Elderly Chinese people protest in Wuhan against medical benefits cuts

Thousands of older people have staged a rally in the rain in central China to protest against significant cuts to their medical benefits, in the latest outburst of public discontent since nationwide protests against Covid curbs gripped the country late last year.

Video clips on social media show a large crowd of elderly protesters in raincoats and holding umbrellas gathering outside the Wuhan city government by the Yangtze River on Wednesday, while police officers form a line to stop them from approaching the gates. The location of the rally has been verified.

“Ripping off ordinary folks like us? Why not rip off you officials first and cut your [benefits] by half? This is outrageous,” shouted a voice at police officers from behind the camera in a video on Radio Free Asia’s Twitter account.

Other footage showed elderly protesters surrounding a police vehicle while singing the Internationale and shouting slogans. Witnesses said some people were taken away by police.

A Wuhan city government official said “we did not receive any notification,” while calls to Wuhan police went unanswered.

Local residents told Radio Free Asia that most of the protesters were retired workers at the Wuhan Iron and Steel plant, but there were also people from other state-owned enterprises and disgruntled residents whose homes had been forcibly demolished.

The retired workers were complaining about a steep cut in their medical benefits after the Wuhan government announced a public health insurance reform, which reduces the medical expenses one could claim from the state.

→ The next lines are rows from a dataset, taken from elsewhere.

theorem test_witness_races_unobserved : Inv rerunning ∧ DataOk rerunning
    ∧ ∃ f ∈ rerunning.unobserved, f.released = false ∧ f.cmd.inDest (0x2000 : Addr).toNat = true := by
  refine ⟨⟨by decide, by decide, by decide, by decide, by decide, fun r h => ?_⟩, fun r h => ?_, by decide⟩ <;> cases h
  · exact ⟨rfl, by decide, by decide, by decide, by decide, by decide, by decide, by decide⟩
  · exact ⟨fun _ _ _ => rfl, fun _ _ _ _ _ => rfl, fun _ _ _ h => by cases h⟩

/-- RefusalsAreOnlyTheNamedOnes: a step that each named reason refuses. -/
theorem test_witness_refused :
    step (idle.withEvent (.regRead (.offset 2) .word)) = .refused .registerAccessForm
    ∧ step (({ ready with dst := 0x20000 } : State).withEvent (wordWrite 0x14 1)) = .refused .sideEffectingExtent
    ∧ step (idle.withEvent (.memRead 0x20000)) = .refused .sideEffectingAccess :=
  ⟨rfl, rfl, rfl⟩

/-- WaitPollsUntilIdle: a wait while BUSY answers a next state. -/
theorem test_witness_wait : running.busy = true ∧ ∃ t, step (running.withEvent .wait) = .next t :=
  ⟨by decide, _, rfl⟩

/-- P3 of 95_test_vectors.md: the host loop of R211 over three rows of stride 24; a short stride and overlapping buffers
are refused. -/
theorem test_convertImage : convertImage 0x4000 0x5000 5 3 24
      = some [.xrow 0x4000 0x5000 5, .requireDone, .xrow 0x4018 0x5018 5, .requireDone, .xrow 0x4030 0x5030 5, .requireDone]
    ∧ convertImage 0x4000 0x5000 5 3 19 = none ∧ convertImage 0x4000 0x4018 5 3 24 = none := by decide

/-- HostLoopChecksEachRow: a program whose rows exist, and STATUS values that go on and that stop. -/
theorem test_witness_host_loop : (∃ p, convertImage 0x4000 0x5000 5 3 24 = some p) ∧ 2 < 3
    ∧ (ended.doneFlag = true ∧ ended.error = none) ∧ idle.doneFlag = false ∧ failed.error.isSome = true :=
  ⟨⟨_, rfl⟩, by decide⟩

/-- R211: a `require` after a STATUS value with ERR = 1 stops the host's program; after DONE = 1 it goes on. -/
theorem test_require :
    step { failed with readouts := [.register 0x18 0x404], events := [.requireDone, wordWrite 0x14 1] }
      = .next { failed with readouts := [.register 0x18 0x404], events := [], stopped := true }
    ∧ step { idle with readouts := [.register 0x18 2], events := [.requireDone, wordWrite 0x14 1] }
      = .next { idle with readouts := [.register 0x18 2], events := [wordWrite 0x14 1] } := ⟨rfl, rfl⟩

/-- R35 (log 12): an access from below the window that reaches CAP is refused; one that ends before it is not. -/
theorem test_access_reaching_window :
    step (idle.withEvent (.regRead (.absolute 0x3FFFFFFE) .word)) = .refused .registerAccessForm
    ∧ step (idle.withEvent (.regRead (.absolute 0x3FFFFFFC) .word)) = .next idle := ⟨rfl, rfl⟩

end Sys2Proof.Tests
end

section
/-! SUPPORT. The register window (10_state.md R20 to R35): one equation per register write, what a CMD write can change,
the rule of CTRL.BSZ, and the reserved bits. -/

namespace Sys2Proof.Machine

variable (s : State) (v : Word)

/-! A read by its offset (R34). -/

theorem readOffset_cap : readOffset s 0x00 = (supportedBsz s.platform).setWidth 32 := rfl
theorem readOffset_ctrl : readOffset s 0x04 = BitVec.ofNat 32 s.bsz.val := rfl
theorem readOffset_src : readOffset s 0x08 = s.src := rfl
theorem readOffset_dst : readOffset s 0x0C = s.dst := rfl
theorem readOffset_width : readOffset s 0x10 = s.width := rfl
theorem readOffset_cmd : readOffset s 0x14 = 0 := rfl
theorem readOffset_status : readOffset s 0x18 = statusWord s := rfl

/-! A write by its offset. -/

@[simp] theorem writeOffset_cap : writeOffset 0x00 v s = .next s := rfl
@[simp] theorem writeOffset_ctrl : writeOffset 0x04 v s = .next (unlessBusy (setCtrl v) s) := rfl
@[simp] theorem writeOffset_src : writeOffset 0x08 v s = .next (unlessBusy (setSrc v) s) := rfl
@[simp] theorem writeOffset_dst : writeOffset 0x0C v s = .next (unlessBusy (setDst v) s) := rfl
@[simp] theorem writeOffset_width : writeOffset 0x10 v s = .next (unlessBusy (setWidthReg v) s) := rfl
@[simp] theorem writeOffset_cmd : writeOffset 0x14 v s = writeCmd v s := rfl
@[simp] theorem writeOffset_status : writeOffset 0x18 v s = .next (writeStatus v s) := rfl

/-- No register stands above STATUS (R29). -/
theorem regAt_reserved {off : Nat} (h : 0x1C ≤ off) : regAt off = none := by
  unfold regAt
  repeat rw [if_neg (by omega)]

theorem readOffset_reserved {off : Nat} (h : 0x1C ≤ off) : readOffset s off = 0 := by
  simp [readOffset, regAt_reserved h]

theorem writeOffset_reserved {off : Nat} (h : 0x1C ≤ off) : writeOffset off v s = .next s := by
  simp [writeOffset, regAt_reserved h]

theorem unlessBusy_of_busy (f : State → State) (h : s.busy = true) : unlessBusy f s = s.dropWrite := if_pos h

theorem unlessBusy_of_idle (f : State → State) (h : s.busy = false) : unlessBusy f s = f s := by
  simp [unlessBusy, h]

/-- The effect of a STATUS write, field by field (R28). -/
theorem writeStatus_eq : writeStatus v s = { s with
    doneFlag := s.doneFlag && !v.getLsbD 1
    error := if v.getLsbD 2 then none else s.error
    drop := s.drop && !v.getLsbD 3 } := by
  unfold writeStatus clearDrop clearErr clearDone
  cases v.getLsbD 1 <;> cases v.getLsbD 2 <;> cases v.getLsbD 3 <;> simp [State.acknowledge]

/-! A write of CMD. -/

theorem rejectCommand_cases :
    (¬ TakesCommands s ∧ rejectCommand s = .next s.dropWrite)
    ∨ (TakesCommands s ∧ rejectCommand s = .next (s.raise .illegalCommand)) :=
  requestCommand_cases (fun t => .next (t.raise .illegalCommand)) s

/-- Everything a CMD write can do (30_encoding.md R86): dropped, an error recorded, refused on side-effecting memory
(20_memory.md R59), or its command accepted. -/
theorem writeCmd_cases :
    (¬ TakesCommands s ∧ writeCmd v s = .next s.dropWrite)
    ∨ (TakesCommands s ∧ ((∃ e, e ≠ .busFault ∧ writeCmd v s = .next (s.raise e))
      ∨ writeCmd v s = .refused .sideEffectingExtent
      ∨ ∃ i, Acceptable i s ∧ writeCmd v s = .next (accept (latch i s) { s with doneFlag := false }))) := by
  unfold writeCmd
  cases decode v with
  | error e =>
    rcases rejectCommand_cases s with h | ⟨ht, h⟩
    · exact .inl h
    · exact .inr ⟨ht, .inl ⟨_, by decide, h⟩⟩
  | ok i =>
    rcases exec_cases i s with h | ⟨ht, h | ⟨-, h⟩ | h⟩
    · exact .inl h
    · exact .inr ⟨ht, .inl h⟩
    · exact .inr ⟨ht, .inr (.inl h)⟩
    · exact .inr ⟨ht, .inr (.inr ⟨i, h⟩)⟩

theorem writeCmd_of_busy (h : s.busy = true) : writeCmd v s = .next s.dropWrite := by
  rcases writeCmd_cases s v with ⟨-, e⟩ | ⟨⟨hb, -⟩, -⟩
  · exact e
  · simp [h] at hb

/-- What a register write at an offset can answer: the refusal of a command's extents (20_memory.md R59), or a next state
with the same platform. -/
theorem writeOffset_cases (off : Nat) : writeOffset off v s = .refused .sideEffectingExtent
    ∨ ∃ t, writeOffset off v s = .next t ∧ t.platform = s.platform := by
  have guarded (f : State → State) (hf : (f s).platform = s.platform) : (unlessBusy f s).platform = s.platform := by
    unfold unlessBusy; split
    · rfl
    · exact hf
  unfold writeOffset
  cases regAt off with
  | none => exact .inr ⟨s, rfl, rfl⟩
  | some r =>
    cases r with
    | cap => exact .inr ⟨s, rfl, rfl⟩
    | ctrl => exact .inr ⟨_, rfl, guarded (setCtrl v) rfl⟩
    | src => exact .inr ⟨_, rfl, guarded (setSrc v) rfl⟩
    | dst => exact .inr ⟨_, rfl, guarded (setDst v) rfl⟩
    | width => exact .inr ⟨_, rfl, guarded (setWidthReg v) rfl⟩
    | status => exact .inr ⟨_, rfl, by rw [writeStatus_eq]⟩
    | cmd =>
      rcases writeCmd_cases s v with ⟨-, h⟩ | ⟨-, ⟨e, -, h⟩ | h | ⟨i, -, h⟩⟩
      · exact .inr ⟨_, h, rfl⟩
      · exact .inr ⟨_, h, rfl⟩
      · exact .inl h
      · exact .inr ⟨_, h, rfl⟩

/-! The code a write of CTRL stores (R23). -/

theorem requestedCode_val : (requestedCode v).val = min (v.toNat % 8) 4 := by
  simp [requestedCode, Fin.ofNat]

/-- A CTRL write depends on bits 2:0 alone (R22). -/
theorem setCtrl_congr {v w : Word} (h : v.extractLsb' 0 3 = w.extractLsb' 0 3) : setCtrl v = setCtrl w := by
  funext s
  simp only [setCtrl, requestedCode, h]

/-- Bit 0 of SUPPORTED_BSZ is hardwired, the others are the platform's (R21). -/
theorem supportedBsz_getLsbD (p : Platform) (i : Nat) :
    (supportedBsz p).getLsbD i = (decide (i = 0) || p.wideBsz.getLsbD (i - 1)) := by
  rw [supportedBsz, BitVec.getLsbD_append]
  cases i <;> simp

“They are calling for their medical benefits to be restored to their original level, which was 260 yuan [£32] a month,” said a person who gave the surname Gao. “A lot of people have had theirs cut to 88 yuan or 82 yuan.”

Another person confirmed the figure in a Twitter post, adding that the maximum amount that could be claimed had fallen from 4,000 yuan to 1,300 yuan.

Residents said the cut had come at a time of soaring healthcare costs that many retirees could not afford.

Residents said the retirees threatened to take to the streets again on 15 February unless the government responded immediately. Some posts said the authorities had since agreed to suspend the reform, although this could not be independently verified and government officers would not comment.

Many sympathetic voices emerged on Chinese social media, although several that referred to the protests appear to have been deleted.

“Retirees are normally a timid bunch who just wanted a quiet life. If even they have been driven to desperation, it’s time to rethink the policy,” said a post on Sina Weibo, China’s Twitter-like social media platform.

The protest came amid warnings from the central government that it would not bail out local governments whose budgets have been drained by three years of President Xi Jinping’s zero-Covid policy. Joe Biden said on Wednesday that Xi faced “enormous problems” but Beijing condemned the US president’s remarks as “extremely irresponsible”.

Although Wuhan authorities have not directly responded to the protest, one day after the incident a report on a Chinese government website addressed the complaints over the health insurance reform. It quoted local authorities as claiming that although the medical expenses that could be claimed by retired workers had been reduced, they would have better access to healthcare and they would in fact make savings.

Some remain unconvinced, however. “Thinking of our own future retirement, this reform has put me off contributing towards health and social insurances,” a Weibo user said.